Look through the entries below and extract exactly the lines from the one containing "exec i s = .refused" through the one containing "diagnostic its decision", ends included.
════
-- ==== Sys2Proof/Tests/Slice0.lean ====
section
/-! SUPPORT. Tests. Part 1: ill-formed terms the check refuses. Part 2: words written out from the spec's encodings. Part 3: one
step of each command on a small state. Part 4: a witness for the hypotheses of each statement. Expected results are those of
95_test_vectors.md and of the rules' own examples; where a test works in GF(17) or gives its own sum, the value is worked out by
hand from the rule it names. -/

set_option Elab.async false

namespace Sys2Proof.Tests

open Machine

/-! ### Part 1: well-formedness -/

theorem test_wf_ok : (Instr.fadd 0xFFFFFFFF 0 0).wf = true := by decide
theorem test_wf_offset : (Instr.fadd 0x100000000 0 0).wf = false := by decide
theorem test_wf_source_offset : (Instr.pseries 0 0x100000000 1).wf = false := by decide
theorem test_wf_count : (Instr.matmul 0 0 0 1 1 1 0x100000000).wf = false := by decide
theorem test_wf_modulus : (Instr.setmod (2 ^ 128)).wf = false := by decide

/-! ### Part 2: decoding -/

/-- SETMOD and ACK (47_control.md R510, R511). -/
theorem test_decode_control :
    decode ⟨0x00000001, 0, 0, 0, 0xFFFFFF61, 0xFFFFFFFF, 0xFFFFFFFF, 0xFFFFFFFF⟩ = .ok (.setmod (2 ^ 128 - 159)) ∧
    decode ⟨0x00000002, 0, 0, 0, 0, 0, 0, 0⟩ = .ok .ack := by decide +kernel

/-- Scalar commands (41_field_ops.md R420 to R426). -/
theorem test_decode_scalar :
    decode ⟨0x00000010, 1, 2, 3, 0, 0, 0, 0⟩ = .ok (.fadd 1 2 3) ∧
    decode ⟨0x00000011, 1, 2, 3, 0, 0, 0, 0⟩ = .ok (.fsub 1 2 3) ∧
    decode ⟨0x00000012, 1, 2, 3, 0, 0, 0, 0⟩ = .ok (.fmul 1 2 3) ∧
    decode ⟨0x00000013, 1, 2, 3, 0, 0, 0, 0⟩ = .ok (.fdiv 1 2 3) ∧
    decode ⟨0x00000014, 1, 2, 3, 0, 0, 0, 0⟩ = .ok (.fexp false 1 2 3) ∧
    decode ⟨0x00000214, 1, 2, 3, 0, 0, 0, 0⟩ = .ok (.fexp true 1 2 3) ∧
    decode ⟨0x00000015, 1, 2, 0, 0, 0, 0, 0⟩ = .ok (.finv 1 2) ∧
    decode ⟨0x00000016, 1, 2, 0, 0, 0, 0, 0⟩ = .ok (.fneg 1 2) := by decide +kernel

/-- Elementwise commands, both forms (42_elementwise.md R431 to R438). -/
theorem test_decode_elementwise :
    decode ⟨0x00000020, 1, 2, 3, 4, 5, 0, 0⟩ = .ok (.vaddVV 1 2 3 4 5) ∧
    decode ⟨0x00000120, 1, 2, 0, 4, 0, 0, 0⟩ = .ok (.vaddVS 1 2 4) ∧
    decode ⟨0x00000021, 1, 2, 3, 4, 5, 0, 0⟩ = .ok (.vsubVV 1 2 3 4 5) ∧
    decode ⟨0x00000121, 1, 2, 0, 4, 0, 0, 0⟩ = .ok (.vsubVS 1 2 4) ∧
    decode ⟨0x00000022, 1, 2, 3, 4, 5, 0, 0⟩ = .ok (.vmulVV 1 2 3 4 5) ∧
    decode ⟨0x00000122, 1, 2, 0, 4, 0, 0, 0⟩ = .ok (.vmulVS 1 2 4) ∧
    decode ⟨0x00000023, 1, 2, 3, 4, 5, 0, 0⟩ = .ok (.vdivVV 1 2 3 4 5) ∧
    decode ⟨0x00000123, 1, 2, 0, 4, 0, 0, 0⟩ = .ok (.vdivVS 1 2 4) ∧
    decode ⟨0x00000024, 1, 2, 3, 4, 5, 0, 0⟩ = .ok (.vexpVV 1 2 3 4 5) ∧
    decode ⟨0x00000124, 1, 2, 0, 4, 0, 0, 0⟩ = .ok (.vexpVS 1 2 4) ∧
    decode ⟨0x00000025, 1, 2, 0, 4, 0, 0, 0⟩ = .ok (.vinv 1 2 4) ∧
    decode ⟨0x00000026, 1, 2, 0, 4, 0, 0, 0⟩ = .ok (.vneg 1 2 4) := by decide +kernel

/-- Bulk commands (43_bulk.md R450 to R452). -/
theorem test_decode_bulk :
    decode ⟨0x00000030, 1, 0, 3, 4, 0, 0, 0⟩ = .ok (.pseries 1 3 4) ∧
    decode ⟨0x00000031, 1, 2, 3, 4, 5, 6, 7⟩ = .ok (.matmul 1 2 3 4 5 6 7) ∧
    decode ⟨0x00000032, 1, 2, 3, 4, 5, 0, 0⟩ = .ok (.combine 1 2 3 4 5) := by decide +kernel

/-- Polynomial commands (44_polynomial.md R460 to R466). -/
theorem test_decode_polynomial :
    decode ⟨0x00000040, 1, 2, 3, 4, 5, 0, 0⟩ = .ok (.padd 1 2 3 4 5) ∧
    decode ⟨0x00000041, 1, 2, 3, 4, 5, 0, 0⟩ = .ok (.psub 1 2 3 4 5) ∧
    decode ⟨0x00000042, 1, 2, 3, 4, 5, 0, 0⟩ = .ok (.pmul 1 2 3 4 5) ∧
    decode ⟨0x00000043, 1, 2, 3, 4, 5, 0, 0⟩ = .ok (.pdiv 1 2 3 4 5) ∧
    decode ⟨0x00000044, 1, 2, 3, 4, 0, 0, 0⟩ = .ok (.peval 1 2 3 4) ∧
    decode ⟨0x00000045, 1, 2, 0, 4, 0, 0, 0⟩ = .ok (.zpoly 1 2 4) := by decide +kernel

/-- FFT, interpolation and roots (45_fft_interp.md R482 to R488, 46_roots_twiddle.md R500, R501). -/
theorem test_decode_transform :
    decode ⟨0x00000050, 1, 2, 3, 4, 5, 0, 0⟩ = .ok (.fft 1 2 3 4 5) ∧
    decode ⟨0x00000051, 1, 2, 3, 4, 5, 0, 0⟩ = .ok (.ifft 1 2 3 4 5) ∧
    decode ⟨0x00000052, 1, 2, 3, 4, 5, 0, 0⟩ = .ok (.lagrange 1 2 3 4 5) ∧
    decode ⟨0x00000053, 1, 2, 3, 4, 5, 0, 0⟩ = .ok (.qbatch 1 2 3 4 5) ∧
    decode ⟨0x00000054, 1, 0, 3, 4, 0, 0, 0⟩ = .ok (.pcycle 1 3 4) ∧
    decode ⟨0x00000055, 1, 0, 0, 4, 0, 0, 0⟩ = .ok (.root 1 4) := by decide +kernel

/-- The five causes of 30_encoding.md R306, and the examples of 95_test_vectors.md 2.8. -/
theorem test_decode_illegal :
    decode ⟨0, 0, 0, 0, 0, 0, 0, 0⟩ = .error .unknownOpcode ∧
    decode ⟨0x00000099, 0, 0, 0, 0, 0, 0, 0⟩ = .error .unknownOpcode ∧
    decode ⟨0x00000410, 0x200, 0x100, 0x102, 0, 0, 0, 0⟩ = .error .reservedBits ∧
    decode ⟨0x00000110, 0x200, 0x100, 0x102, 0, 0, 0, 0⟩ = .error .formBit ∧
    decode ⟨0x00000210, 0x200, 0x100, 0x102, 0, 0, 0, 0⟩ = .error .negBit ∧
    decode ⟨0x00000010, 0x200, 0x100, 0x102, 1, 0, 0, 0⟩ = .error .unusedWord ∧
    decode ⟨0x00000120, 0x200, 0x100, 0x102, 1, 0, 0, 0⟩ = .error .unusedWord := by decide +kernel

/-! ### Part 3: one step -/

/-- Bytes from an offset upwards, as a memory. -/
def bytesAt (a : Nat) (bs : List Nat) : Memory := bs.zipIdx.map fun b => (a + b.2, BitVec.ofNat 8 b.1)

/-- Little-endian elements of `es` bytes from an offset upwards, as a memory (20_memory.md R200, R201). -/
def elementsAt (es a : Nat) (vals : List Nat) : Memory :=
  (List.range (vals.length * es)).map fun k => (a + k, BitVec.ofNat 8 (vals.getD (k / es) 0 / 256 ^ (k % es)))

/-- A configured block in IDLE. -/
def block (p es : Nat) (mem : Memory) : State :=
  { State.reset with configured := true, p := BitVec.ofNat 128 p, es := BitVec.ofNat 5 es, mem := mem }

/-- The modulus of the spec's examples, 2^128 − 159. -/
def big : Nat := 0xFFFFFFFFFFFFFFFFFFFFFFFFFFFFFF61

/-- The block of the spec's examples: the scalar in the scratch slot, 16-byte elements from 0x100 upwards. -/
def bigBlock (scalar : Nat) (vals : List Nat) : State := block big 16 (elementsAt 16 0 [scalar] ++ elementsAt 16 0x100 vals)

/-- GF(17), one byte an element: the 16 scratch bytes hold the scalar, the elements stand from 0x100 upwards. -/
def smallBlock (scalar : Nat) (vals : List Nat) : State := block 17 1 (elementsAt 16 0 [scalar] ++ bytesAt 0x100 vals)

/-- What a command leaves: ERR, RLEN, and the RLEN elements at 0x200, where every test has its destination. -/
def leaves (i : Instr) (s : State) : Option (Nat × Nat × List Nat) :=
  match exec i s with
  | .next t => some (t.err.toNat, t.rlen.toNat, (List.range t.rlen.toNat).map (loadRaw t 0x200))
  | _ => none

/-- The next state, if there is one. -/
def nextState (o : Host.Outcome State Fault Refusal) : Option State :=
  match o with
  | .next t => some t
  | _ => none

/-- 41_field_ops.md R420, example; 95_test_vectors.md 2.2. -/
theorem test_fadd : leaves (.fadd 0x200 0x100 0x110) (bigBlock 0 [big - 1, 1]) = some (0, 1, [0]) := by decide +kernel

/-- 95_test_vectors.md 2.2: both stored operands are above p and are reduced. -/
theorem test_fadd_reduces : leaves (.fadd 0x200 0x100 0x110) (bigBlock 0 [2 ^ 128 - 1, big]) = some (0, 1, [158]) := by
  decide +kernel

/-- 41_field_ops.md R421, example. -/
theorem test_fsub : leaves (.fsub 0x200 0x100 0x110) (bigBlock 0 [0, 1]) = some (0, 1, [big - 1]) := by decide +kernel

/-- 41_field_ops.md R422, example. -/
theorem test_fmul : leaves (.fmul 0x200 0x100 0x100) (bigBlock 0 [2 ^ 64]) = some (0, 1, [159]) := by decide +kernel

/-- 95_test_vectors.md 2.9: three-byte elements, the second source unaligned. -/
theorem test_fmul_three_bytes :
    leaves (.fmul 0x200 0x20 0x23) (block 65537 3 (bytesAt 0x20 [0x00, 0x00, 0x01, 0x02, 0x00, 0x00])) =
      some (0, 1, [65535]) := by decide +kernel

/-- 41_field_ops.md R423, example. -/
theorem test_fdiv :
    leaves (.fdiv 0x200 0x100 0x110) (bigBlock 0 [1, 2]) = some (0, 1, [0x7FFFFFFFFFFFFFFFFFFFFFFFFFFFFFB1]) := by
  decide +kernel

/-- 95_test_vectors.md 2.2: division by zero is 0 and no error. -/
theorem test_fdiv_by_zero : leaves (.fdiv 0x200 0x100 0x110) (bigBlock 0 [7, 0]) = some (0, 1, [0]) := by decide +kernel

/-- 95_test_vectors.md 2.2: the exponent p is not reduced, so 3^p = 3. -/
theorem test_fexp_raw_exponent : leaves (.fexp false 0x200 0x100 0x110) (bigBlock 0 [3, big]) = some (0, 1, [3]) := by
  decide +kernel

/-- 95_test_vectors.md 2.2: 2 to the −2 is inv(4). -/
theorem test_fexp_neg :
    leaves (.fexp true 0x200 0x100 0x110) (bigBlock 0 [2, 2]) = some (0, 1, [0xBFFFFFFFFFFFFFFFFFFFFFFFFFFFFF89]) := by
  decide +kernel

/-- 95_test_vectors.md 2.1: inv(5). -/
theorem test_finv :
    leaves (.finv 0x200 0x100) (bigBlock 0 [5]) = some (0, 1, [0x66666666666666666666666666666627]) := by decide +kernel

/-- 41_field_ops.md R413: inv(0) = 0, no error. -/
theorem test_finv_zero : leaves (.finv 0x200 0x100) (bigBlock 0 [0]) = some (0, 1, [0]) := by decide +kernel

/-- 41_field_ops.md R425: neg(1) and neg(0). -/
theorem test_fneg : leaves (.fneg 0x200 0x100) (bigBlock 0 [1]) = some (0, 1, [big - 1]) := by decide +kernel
════
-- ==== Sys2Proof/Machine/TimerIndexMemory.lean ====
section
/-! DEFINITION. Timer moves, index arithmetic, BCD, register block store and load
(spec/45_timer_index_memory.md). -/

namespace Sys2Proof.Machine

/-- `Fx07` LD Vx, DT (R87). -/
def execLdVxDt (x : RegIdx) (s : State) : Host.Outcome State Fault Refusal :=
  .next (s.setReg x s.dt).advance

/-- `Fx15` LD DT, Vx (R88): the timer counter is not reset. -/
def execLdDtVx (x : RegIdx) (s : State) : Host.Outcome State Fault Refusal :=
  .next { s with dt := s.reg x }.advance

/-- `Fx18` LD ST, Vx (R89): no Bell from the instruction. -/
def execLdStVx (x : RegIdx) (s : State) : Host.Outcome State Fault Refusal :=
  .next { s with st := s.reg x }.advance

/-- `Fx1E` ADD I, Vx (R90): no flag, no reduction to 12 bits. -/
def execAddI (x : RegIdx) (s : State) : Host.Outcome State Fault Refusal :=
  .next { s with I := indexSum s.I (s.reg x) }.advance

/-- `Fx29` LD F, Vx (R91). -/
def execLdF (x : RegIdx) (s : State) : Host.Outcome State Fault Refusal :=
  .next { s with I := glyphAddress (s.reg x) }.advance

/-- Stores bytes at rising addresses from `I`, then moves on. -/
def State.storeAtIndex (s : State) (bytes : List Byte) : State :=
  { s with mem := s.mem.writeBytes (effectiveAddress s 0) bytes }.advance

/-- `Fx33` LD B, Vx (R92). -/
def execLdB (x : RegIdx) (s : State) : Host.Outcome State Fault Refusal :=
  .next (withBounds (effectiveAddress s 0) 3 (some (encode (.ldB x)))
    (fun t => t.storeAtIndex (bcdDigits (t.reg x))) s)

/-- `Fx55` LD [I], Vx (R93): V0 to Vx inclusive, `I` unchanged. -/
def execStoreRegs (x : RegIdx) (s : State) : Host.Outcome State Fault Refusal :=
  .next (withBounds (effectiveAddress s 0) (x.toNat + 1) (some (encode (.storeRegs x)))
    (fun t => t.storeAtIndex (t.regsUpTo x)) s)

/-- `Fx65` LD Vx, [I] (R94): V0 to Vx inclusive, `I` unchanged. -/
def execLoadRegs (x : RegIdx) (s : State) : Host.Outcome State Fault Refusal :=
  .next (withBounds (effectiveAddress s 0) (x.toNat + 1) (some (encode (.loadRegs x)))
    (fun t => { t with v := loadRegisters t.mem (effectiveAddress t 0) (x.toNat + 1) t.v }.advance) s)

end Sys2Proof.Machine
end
════
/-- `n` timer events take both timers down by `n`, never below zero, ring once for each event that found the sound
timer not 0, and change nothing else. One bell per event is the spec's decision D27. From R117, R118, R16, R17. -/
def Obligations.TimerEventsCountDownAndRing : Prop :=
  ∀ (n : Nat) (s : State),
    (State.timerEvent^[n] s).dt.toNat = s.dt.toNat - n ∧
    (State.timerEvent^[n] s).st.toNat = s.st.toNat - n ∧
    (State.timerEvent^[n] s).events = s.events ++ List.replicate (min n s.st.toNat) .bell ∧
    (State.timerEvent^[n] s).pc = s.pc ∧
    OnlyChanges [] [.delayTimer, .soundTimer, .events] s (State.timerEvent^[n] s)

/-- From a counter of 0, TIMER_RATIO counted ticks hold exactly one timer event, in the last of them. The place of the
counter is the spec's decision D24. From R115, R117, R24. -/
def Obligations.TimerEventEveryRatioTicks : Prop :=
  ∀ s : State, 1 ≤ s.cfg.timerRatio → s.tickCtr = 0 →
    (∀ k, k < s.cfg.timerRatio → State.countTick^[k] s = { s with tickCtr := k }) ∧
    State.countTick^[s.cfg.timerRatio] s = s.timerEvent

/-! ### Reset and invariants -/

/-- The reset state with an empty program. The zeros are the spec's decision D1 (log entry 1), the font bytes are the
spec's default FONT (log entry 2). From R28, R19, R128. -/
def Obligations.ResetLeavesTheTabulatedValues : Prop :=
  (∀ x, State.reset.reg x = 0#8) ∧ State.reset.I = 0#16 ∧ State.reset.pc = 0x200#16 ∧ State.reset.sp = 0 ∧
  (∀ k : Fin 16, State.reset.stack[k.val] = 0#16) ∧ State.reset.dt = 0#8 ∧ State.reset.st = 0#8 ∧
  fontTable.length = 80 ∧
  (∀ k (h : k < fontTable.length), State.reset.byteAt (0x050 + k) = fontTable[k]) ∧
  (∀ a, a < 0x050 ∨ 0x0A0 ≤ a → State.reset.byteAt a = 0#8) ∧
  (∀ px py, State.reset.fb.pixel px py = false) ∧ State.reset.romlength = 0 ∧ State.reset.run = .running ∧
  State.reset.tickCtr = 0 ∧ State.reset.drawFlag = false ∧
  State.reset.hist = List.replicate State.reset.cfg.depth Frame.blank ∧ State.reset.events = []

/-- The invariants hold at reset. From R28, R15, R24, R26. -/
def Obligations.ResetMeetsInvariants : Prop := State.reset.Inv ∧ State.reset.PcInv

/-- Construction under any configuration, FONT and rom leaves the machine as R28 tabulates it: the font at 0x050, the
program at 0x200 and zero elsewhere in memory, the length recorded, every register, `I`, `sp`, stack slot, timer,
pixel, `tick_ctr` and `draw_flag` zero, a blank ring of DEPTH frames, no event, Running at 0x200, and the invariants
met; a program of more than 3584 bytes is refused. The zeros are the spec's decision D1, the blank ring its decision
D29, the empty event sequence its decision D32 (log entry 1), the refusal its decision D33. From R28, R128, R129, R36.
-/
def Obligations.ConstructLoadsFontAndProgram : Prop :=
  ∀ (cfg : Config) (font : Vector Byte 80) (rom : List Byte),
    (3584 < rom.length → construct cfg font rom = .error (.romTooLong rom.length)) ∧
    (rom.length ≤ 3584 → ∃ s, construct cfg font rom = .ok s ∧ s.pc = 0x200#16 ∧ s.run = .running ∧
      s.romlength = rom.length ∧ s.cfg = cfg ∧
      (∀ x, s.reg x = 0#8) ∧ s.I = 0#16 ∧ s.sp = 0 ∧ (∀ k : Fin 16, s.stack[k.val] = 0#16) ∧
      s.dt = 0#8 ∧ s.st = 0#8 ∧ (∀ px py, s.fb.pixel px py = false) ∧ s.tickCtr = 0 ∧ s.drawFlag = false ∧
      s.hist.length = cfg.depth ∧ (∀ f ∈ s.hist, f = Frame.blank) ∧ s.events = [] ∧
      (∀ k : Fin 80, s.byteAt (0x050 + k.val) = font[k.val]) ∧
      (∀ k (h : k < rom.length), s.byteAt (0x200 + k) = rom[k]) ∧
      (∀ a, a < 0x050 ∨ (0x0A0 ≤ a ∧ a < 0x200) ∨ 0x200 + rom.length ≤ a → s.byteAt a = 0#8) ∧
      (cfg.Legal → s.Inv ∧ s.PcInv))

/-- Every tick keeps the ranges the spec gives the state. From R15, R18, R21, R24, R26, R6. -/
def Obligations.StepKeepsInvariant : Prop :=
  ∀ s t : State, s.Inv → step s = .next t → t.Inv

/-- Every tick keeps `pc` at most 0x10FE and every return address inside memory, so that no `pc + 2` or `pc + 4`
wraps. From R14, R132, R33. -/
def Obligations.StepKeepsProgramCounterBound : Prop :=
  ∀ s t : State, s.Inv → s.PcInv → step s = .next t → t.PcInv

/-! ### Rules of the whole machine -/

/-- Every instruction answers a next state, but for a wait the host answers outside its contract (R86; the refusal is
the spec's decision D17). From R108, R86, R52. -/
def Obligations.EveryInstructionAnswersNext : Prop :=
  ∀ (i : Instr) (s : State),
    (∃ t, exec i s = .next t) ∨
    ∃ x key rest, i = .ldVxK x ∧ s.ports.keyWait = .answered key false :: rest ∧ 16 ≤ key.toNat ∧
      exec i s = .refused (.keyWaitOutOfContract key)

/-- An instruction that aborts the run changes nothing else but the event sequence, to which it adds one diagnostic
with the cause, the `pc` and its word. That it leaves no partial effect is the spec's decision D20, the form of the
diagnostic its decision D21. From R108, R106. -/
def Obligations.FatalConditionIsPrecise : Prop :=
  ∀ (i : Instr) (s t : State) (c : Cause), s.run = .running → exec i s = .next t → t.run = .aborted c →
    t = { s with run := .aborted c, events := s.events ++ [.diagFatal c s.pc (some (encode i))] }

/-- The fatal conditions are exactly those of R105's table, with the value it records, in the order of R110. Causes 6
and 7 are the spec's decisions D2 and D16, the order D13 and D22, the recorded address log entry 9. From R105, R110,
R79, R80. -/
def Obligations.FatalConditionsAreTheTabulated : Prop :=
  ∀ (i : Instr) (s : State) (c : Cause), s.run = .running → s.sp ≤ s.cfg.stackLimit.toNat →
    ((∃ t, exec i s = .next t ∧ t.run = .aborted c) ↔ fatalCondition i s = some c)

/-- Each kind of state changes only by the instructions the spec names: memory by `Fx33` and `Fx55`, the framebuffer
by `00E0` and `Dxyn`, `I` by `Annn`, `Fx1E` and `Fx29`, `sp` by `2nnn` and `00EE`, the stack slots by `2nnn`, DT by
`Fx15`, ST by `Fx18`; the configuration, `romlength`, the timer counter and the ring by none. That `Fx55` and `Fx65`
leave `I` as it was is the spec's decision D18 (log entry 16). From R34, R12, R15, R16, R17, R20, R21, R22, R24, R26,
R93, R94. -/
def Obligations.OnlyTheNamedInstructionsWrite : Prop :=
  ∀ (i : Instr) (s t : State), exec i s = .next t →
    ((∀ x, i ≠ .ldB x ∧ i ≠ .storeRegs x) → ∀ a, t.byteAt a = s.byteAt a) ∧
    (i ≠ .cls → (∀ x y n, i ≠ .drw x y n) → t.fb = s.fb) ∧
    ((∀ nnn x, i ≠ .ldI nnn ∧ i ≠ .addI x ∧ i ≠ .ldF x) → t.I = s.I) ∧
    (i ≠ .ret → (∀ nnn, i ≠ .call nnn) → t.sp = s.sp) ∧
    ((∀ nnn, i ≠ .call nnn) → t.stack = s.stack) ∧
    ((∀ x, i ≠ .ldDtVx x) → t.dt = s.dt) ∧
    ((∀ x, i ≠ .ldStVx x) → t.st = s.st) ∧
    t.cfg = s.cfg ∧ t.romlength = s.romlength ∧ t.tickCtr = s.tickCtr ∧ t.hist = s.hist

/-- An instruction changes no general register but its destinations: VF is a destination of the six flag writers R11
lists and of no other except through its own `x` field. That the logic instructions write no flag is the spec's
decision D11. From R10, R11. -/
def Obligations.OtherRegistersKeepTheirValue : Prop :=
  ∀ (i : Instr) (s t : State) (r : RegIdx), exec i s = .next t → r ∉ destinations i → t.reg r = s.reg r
════
*Written answer*.
      exec i s = .refused (.keyWaitOutOfContract key)

/-- An instruction that aborts the run changes nothing else but the event sequence, to which it adds one diagnostic
with the cause, the `pc` and its word. That it leaves no partial effect is the spec's decision D20, the form of the
diagnostic its decision D21. From R108, R106. -/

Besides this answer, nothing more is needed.